*EXERCISE DETAILS:*
Scan the entries for the word "openRelease" and return every line that has it.

[RECORDS TO PROCESS Boundary: Start]

-- ==== Sys2Proof/Machine/Dispatcher.lean ====
section
/-! DEFINITION. The dispatcher (R382 to R392): the active set, groups of bins, placing and restoring teams, stopping them, the end of
teams and grids, completion words, and the decisions as events. -/

namespace Sys2Proof.Machine

/-! ## The active set (R38, R39, R386) -/

/-- A group enters a core: the active set's youngest place while there is room, else the pending set. -/
def enterCore (s : State) (core tid gid : Nat) : State :=
  modCore s core (fun c =>
    if c.active.length < Config.activeSlots then { c with active := c.active ++ [(tid, gid)] }
    else { c with pend := c.pend ++ [(tid, gid, 0)] })
/-- Pending groups enter while the active set has room. -/
def refill (s : State) (core : Nat) : State :=
  modCore s core (fun c =>
    let n := Config.activeSlots - c.active.length
    { c with active := c.active ++ (c.pend.take n).map (fun p => (p.1, p.2.1)), pend := c.pend.drop n })
/-- Groups that a test names leave the core. -/
def leaveCore (s : State) (core : Nat) (out : Nat × Nat → Bool) : State :=
  refill (modCore s core (fun c =>
    { c with active := c.active.filter (fun p => !out p), pend := c.pend.filter (fun p => !out (p.1, p.2.1)) })) core

/-- The pending group that has been ready longest, with one more than the cycle since which it is (R386). -/
def readyPending (s : State) (core : Nat) : Option (Nat × Nat × Nat) :=
  match (coreOf s core).pend.filter (fun p => p.2.2 ≠ 0) with
  | [] => none
  | x :: l => some (l.foldl (fun b y => if y.2.2 < b.2.2 then y else b) x)
/-- The active groups held at a yield point, with the cycle since when; one whose hold is over is held no more. -/
def heldActive (s : State) (core : Nat) : List ((Nat × Nat) × Nat) :=
  (coreOf s core).active.filterMap (fun p => match groupOf s p.1 p.2 with
    | some g => if g.wait.any Wait.yp && !(coreOf s core).heldPast.contains p then some (p, g.since) else none
    | none => none)
/-- Exchange an active group and a pending one (R386). -/
def exchange (s : State) (core : Nat) (out : Nat × Nat) (in_ : Nat × Nat × Nat) : State :=
  modCore s core (fun c =>
    { c with active := c.active.filter (· ≠ out) ++ [(in_.1, in_.2.1)], pend := c.pend.filter (· ≠ in_) ++ [(out.1, out.2, 0)] })

/-- ACTIVE_SET_SWAP (R386). -/
def execActiveSetSwap (core : Nat) (s : State) : Host.Outcome State Fault Refusal :=
  .next (match readyPending s core, heldActive s core with
    | some p, x :: l =>
      let longest := l.foldl (fun (b : (Nat × Nat) × Nat) y => if y.2 < b.2 then y else b) x
      exchange s core longest.1 p
    | _, _ => s)
/-- A group stands at an instruction boundary (R386): it is neither between a hint and its instruction (R185) nor inside an instruction that
has begun to act and is not a yield point. -/
def atBoundary (g : Group) : Bool :=
  g.hints.first.isNone && (match g.wait with
  | some (.release _) => false
  | some (.acquire _) => false
  | some (.performed _) => false
  | some .placeHome => false
  | some .deposit => false
  | some (.split _) => false
  | _ => true)
/-- FORCED_SWAP (R386): of the oldest active group, at its next instruction boundary. -/
def execForcedSwap (core : Nat) (s : State) : Host.Outcome State Fault Refusal :=
  .next (match readyPending s core, (coreOf s core).active with
    | some p, x :: _ =>
      if p.2.2 + 2 ^ 16 ≤ cycleAt s core + 1 && (heldActive s core).isEmpty && (groupOf s x.1 x.2).any atBoundary then exchange s core x p
      else s
    | _, _ => s)
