-- ==== Sys2Proof/Machine/Ordering.lean ====
section
/-! DEFINITION. Fences, synchronisation objects and timelines (R133 to R135, R251 to R256). -/

namespace Sys2Proof.Machine

def execFence (scope : BitVec 3) (kind : BitVec 2) (s : State) : Host.Outcome State Fault Refusal :=
  issue (.fence scope kind) (fun c s => fence c (kind.getLsbD 0) (kind.getLsbD 1) scope.toNat s) s

/-- ACQ reads the object at its place, refreshes the loose replicas of the binding it names, and writes sD (R133, R252, R253). -/
def execAcq (a d : BitVec 6) (scope : BitVec 3) (s : State) : Host.Outcome State Fault Refusal :=
  issue (.acq a d scope) (fun c s =>
    let addr := (c.s a).toNat
    match checkMem c [⟨0, addr, 8, 8, .read, .none⟩] s with
    | .fault code addr s' => .refused s' code addr c.g.m0
    | .wait => .hold (.acquire false) s
    | .ok [] s => .done s
    | .ok ((acc, x) :: _) s =>
      let r := c.plainRequest acc x
      if placeBusy s c addr || !entryFree s r then .hold .issue s
      else
        match readAtOnce c [r] s with
        | .done s bs =>
          let w := leNat bs
          let s := if w % 256 = 0 then s else refreshReplicas s c.core (w % 256)
          .done (modGroup s c.tid c.gid (fun g => g.setS d.toNat (BitVec.ofNat 64 w)))
        | .held s => .hold (.acquire false) s
        | .bad code _ s' => .refused s' code addr c.g.m0) s

/-- REL closes the phase, waits until its release has completed, and then performs the release write (R133, R141, R252,
R253), also to a host window (log entry 57). -/
def execRel (a : BitVec 6) (scope : BitVec 3) (s : State) : Host.Outcome State Fault Refusal :=
  issue (.rel a scope) (fun c s =>
    let addr := (c.s a).toNat
    match checkMem c [⟨0, addr, 8, 8, .relBump, .none⟩] s with
    | .fault code addr s' => .refused s' code addr c.g.m0
    | .wait => .hold (match c.g.wait with
        | some (.release id) => .release id
        | _ => .issue) s
    | .ok [] s => .done s
    | .ok ((acc, x) :: _) s =>
      if !canSend s c [(acc, x)] true then .hold (match c.g.wait with
        | some (.release id) => .release id
        | _ => .issue) s
      else
      let finish (s : State) : Eff :=
        let c := match groupOf s c.tid c.gid with
          | some g => { c with g := { c.g with phase := g.phase } }
          | none => c
        let s := sendAll c c.g.m0 [(acc, x)] true [] s
        .done (if readsOut s c.tid c.gid false && !takenBack s c.tid c.gid s.nextId then modGroup s c.tid c.gid (fun g => { g with wait := some (.performed false) }) else s)
      match c.g.wait with
      | some (.release id) =>
        if id ≠ 0 then (if (c.g.release id).isSome then .hold (.release id) s else finish s)
        else
          (match openRelease s c.tid c.gid (scope = 4) with
          | none => .hold (.release 0) s
          | some (id, s) => if (groupOf s c.tid c.gid).any (fun g => (g.release id).isSome) then .hold (.release id) s else finish s)
      | _ =>
        match openRelease s c.tid c.gid (scope = 4) with
        | none => .hold (.release 0) s
        | some (id, s) => if (groupOf s c.tid c.gid).any (fun g => (g.release id).isSome) then .hold (.release id) s else finish s) s

/-- TLWAIT: the count is h or a scalar; a count of 0 completes at once (R255). A count that is reached already is taken as a yield point
too (log entry 59). -/
def execTlwait (a : BitVec 6) (tl : BitVec 3) (s : State) : Host.Outcome State Fault Refusal :=
  issue (.tlwait a tl) (fun c s =>
    let n := if c.h.count ≠ 0 then c.h.imm.toNat else (c.s a).toNat
    if n = 0 then .done s
    else if n ≤ (c.t.tl tl.toNat).value then .done (passYield s c.tid c.gid)
    else .hold (.timeline tl.toNat n) s) s
/-- TLGET (R256). -/
def execTlget (d : BitVec 6) (tl : BitVec 3) (s : State) : Host.Outcome State Fault Refusal :=
  issue (.tlget d tl) (toScalar d (fun c => BitVec.ofNat 64 (c.t.tl tl.toNat).handed)) s

end Sys2Proof.Machine
end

[RECORDS TO PROCESS Boundary: End]

*REPLY:*
          (match openRelease s c.tid c.gid (scope = 4) with
        match openRelease s c.tid c.gid (scope = 4) with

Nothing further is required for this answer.